**What you will do**. The only acceptable output is every entry, printed exactly.
---+---
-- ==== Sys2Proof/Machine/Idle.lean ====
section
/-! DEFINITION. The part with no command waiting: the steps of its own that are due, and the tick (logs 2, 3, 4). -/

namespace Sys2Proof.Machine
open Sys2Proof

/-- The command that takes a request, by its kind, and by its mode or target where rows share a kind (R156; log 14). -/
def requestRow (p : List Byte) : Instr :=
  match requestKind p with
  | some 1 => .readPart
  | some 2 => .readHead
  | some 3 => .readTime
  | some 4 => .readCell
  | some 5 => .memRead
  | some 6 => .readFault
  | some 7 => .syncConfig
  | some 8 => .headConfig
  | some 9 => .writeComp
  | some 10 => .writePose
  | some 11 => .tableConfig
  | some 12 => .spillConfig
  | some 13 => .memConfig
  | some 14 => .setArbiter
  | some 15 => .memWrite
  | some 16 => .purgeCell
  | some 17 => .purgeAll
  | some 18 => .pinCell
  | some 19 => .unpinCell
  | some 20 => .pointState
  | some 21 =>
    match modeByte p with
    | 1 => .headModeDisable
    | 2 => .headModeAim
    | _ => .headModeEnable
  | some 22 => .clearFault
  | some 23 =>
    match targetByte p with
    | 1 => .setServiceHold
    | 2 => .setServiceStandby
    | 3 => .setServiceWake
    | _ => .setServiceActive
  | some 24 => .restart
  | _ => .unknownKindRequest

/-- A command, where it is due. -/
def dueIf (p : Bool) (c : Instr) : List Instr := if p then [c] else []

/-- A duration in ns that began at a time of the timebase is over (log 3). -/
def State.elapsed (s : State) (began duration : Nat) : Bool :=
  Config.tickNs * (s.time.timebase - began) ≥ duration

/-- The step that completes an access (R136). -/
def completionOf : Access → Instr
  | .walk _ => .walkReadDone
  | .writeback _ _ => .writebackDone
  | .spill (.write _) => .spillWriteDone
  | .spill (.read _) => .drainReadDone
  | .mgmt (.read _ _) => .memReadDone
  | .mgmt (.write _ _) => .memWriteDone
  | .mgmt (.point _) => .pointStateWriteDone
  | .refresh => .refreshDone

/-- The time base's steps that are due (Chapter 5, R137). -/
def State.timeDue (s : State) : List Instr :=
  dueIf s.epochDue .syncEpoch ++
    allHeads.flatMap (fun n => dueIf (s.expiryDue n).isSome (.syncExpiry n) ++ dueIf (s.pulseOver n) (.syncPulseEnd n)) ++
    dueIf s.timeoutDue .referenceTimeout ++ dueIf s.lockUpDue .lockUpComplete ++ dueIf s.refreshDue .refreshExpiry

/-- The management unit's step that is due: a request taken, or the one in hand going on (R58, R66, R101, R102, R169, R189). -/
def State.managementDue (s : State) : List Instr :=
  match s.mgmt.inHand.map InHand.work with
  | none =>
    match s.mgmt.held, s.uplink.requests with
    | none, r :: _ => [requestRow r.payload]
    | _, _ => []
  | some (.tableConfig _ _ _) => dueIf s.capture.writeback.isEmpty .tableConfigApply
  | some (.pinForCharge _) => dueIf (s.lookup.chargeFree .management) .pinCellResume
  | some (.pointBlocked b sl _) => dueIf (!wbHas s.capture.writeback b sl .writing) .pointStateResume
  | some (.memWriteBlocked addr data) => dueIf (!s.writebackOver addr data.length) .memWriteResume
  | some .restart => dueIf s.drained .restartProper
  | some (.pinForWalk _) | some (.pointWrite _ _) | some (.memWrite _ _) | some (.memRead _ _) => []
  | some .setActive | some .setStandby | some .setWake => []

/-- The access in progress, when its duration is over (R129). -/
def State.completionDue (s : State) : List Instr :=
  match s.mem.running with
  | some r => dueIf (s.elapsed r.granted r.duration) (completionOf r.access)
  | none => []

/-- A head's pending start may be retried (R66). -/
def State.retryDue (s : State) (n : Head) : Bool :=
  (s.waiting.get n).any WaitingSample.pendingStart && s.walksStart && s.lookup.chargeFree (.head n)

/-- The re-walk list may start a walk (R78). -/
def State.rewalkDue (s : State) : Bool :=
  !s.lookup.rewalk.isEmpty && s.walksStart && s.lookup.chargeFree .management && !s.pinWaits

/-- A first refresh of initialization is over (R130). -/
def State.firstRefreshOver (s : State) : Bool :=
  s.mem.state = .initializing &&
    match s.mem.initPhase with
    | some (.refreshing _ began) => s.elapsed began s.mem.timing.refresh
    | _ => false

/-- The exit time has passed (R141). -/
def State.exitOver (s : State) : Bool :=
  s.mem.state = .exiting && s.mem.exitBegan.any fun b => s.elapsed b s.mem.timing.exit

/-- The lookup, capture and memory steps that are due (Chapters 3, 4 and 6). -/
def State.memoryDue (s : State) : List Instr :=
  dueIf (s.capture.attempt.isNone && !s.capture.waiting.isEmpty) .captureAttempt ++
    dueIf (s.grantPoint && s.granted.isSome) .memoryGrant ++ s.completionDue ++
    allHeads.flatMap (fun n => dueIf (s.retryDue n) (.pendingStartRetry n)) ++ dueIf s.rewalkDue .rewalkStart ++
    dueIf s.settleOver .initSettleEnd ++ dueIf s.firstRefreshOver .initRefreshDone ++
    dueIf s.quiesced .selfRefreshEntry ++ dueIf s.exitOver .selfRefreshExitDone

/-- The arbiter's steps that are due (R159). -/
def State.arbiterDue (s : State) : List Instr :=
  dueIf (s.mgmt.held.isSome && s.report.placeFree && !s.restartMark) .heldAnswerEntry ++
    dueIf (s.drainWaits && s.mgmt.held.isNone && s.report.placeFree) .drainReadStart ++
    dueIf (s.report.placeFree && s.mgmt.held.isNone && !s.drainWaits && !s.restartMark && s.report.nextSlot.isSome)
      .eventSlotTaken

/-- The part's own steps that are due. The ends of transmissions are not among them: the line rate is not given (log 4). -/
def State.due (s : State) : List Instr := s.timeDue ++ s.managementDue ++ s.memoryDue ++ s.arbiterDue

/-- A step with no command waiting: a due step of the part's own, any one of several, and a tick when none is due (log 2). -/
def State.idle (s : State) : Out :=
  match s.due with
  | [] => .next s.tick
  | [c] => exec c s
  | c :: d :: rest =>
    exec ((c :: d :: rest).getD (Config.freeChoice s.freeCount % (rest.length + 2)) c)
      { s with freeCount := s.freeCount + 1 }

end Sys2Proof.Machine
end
---+---
**Response area**.
-- ==== Sys2Proof/Machine/Idle.lean ====
section
/-! DEFINITION. The part with no command waiting: the steps of its own that are due, and the tick (logs 2, 3, 4). -/

namespace Sys2Proof.Machine
open Sys2Proof

/-- The command that takes a request, by its kind, and by its mode or target where rows share a kind (R156; log 14). -/
def requestRow (p : List Byte) : Instr :=
  match requestKind p with
  | some 1 => .readPart
  | some 2 => .readHead
  | some 3 => .readTime
  | some 4 => .readCell
  | some 5 => .memRead
  | some 6 => .readFault
  | some 7 => .syncConfig
  | some 8 => .headConfig
  | some 9 => .writeComp
  | some 10 => .writePose
  | some 11 => .tableConfig
  | some 12 => .spillConfig
  | some 13 => .memConfig
  | some 14 => .setArbiter
  | some 15 => .memWrite
  | some 16 => .purgeCell
  | some 17 => .purgeAll
  | some 18 => .pinCell
  | some 19 => .unpinCell
  | some 20 => .pointState
  | some 21 =>
    match modeByte p with
    | 1 => .headModeDisable
    | 2 => .headModeAim
    | _ => .headModeEnable
  | some 22 => .clearFault
  | some 23 =>
    match targetByte p with
    | 1 => .setServiceHold
    | 2 => .setServiceStandby
    | 3 => .setServiceWake
    | _ => .setServiceActive
  | some 24 => .restart
  | _ => .unknownKindRequest

/-- A command, where it is due. -/
def dueIf (p : Bool) (c : Instr) : List Instr := if p then [c] else []

/-- A duration in ns that began at a time of the timebase is over (log 3). -/
def State.elapsed (s : State) (began duration : Nat) : Bool :=
  Config.tickNs * (s.time.timebase - began) ≥ duration

/-- The step that completes an access (R136). -/
def completionOf : Access → Instr
  | .walk _ => .walkReadDone
  | .writeback _ _ => .writebackDone
  | .spill (.write _) => .spillWriteDone
  | .spill (.read _) => .drainReadDone
  | .mgmt (.read _ _) => .memReadDone
  | .mgmt (.write _ _) => .memWriteDone
  | .mgmt (.point _) => .pointStateWriteDone
  | .refresh => .refreshDone

/-- The time base's steps that are due (Chapter 5, R137). -/
def State.timeDue (s : State) : List Instr :=
  dueIf s.epochDue .syncEpoch ++
    allHeads.flatMap (fun n => dueIf (s.expiryDue n).isSome (.syncExpiry n) ++ dueIf (s.pulseOver n) (.syncPulseEnd n)) ++
    dueIf s.timeoutDue .referenceTimeout ++ dueIf s.lockUpDue .lockUpComplete ++ dueIf s.refreshDue .refreshExpiry

/-- The management unit's step that is due: a request taken, or the one in hand going on (R58, R66, R101, R102, R169, R189). -/
def State.managementDue (s : State) : List Instr :=
  match s.mgmt.inHand.map InHand.work with
  | none =>
    match s.mgmt.held, s.uplink.requests with
    | none, r :: _ => [requestRow r.payload]
    | _, _ => []
  | some (.tableConfig _ _ _) => dueIf s.capture.writeback.isEmpty .tableConfigApply
  | some (.pinForCharge _) => dueIf (s.lookup.chargeFree .management) .pinCellResume
  | some (.pointBlocked b sl _) => dueIf (!wbHas s.capture.writeback b sl .writing) .pointStateResume
  | some (.memWriteBlocked addr data) => dueIf (!s.writebackOver addr data.length) .memWriteResume
  | some .restart => dueIf s.drained .restartProper
  | some (.pinForWalk _) | some (.pointWrite _ _) | some (.memWrite _ _) | some (.memRead _ _) => []
  | some .setActive | some .setStandby | some .setWake => []

/-- The access in progress, when its duration is over (R129). -/
def State.completionDue (s : State) : List Instr :=
  match s.mem.running with
  | some r => dueIf (s.elapsed r.granted r.duration) (completionOf r.access)
  | none => []

/-- A head's pending start may be retried (R66). -/
def State.retryDue (s : State) (n : Head) : Bool :=
  (s.waiting.get n).any WaitingSample.pendingStart && s.walksStart && s.lookup.chargeFree (.head n)

/-- The re-walk list may start a walk (R78). -/
def State.rewalkDue (s : State) : Bool :=
  !s.lookup.rewalk.isEmpty && s.walksStart && s.lookup.chargeFree .management && !s.pinWaits

/-- A first refresh of initialization is over (R130). -/
def State.firstRefreshOver (s : State) : Bool :=
  s.mem.state = .initializing &&
    match s.mem.initPhase with
    | some (.refreshing _ began) => s.elapsed began s.mem.timing.refresh
    | _ => false

/-- The exit time has passed (R141). -/
def State.exitOver (s : State) : Bool :=
  s.mem.state = .exiting && s.mem.exitBegan.any fun b => s.elapsed b s.mem.timing.exit

/-- The lookup, capture and memory steps that are due (Chapters 3, 4 and 6). -/
def State.memoryDue (s : State) : List Instr :=
  dueIf (s.capture.attempt.isNone && !s.capture.waiting.isEmpty) .captureAttempt ++
    dueIf (s.grantPoint && s.granted.isSome) .memoryGrant ++ s.completionDue ++
    allHeads.flatMap (fun n => dueIf (s.retryDue n) (.pendingStartRetry n)) ++ dueIf s.rewalkDue .rewalkStart ++
    dueIf s.settleOver .initSettleEnd ++ dueIf s.firstRefreshOver .initRefreshDone ++
    dueIf s.quiesced .selfRefreshEntry ++ dueIf s.exitOver .selfRefreshExitDone

/-- The arbiter's steps that are due (R159). -/
def State.arbiterDue (s : State) : List Instr :=
  dueIf (s.mgmt.held.isSome && s.report.placeFree && !s.restartMark) .heldAnswerEntry ++
    dueIf (s.drainWaits && s.mgmt.held.isNone && s.report.placeFree) .drainReadStart ++
    dueIf (s.report.placeFree && s.mgmt.held.isNone && !s.drainWaits && !s.restartMark && s.report.nextSlot.isSome)
      .eventSlotTaken

/-- The part's own steps that are due. The ends of transmissions are not among them: the line rate is not given (log 4). -/
def State.due (s : State) : List Instr := s.timeDue ++ s.managementDue ++ s.memoryDue ++ s.arbiterDue

/-- A step with no command waiting: a due step of the part's own, any one of several, and a tick when none is due (log 2). -/
def State.idle (s : State) : Out :=
  match s.due with
  | [] => .next s.tick
  | [c] => exec c s
  | c :: d :: rest =>
    exec ((c :: d :: rest).getD (Config.freeChoice s.freeCount % (rest.length + 2)) c)
      { s with freeCount := s.freeCount + 1 }

end Sys2Proof.Machine
end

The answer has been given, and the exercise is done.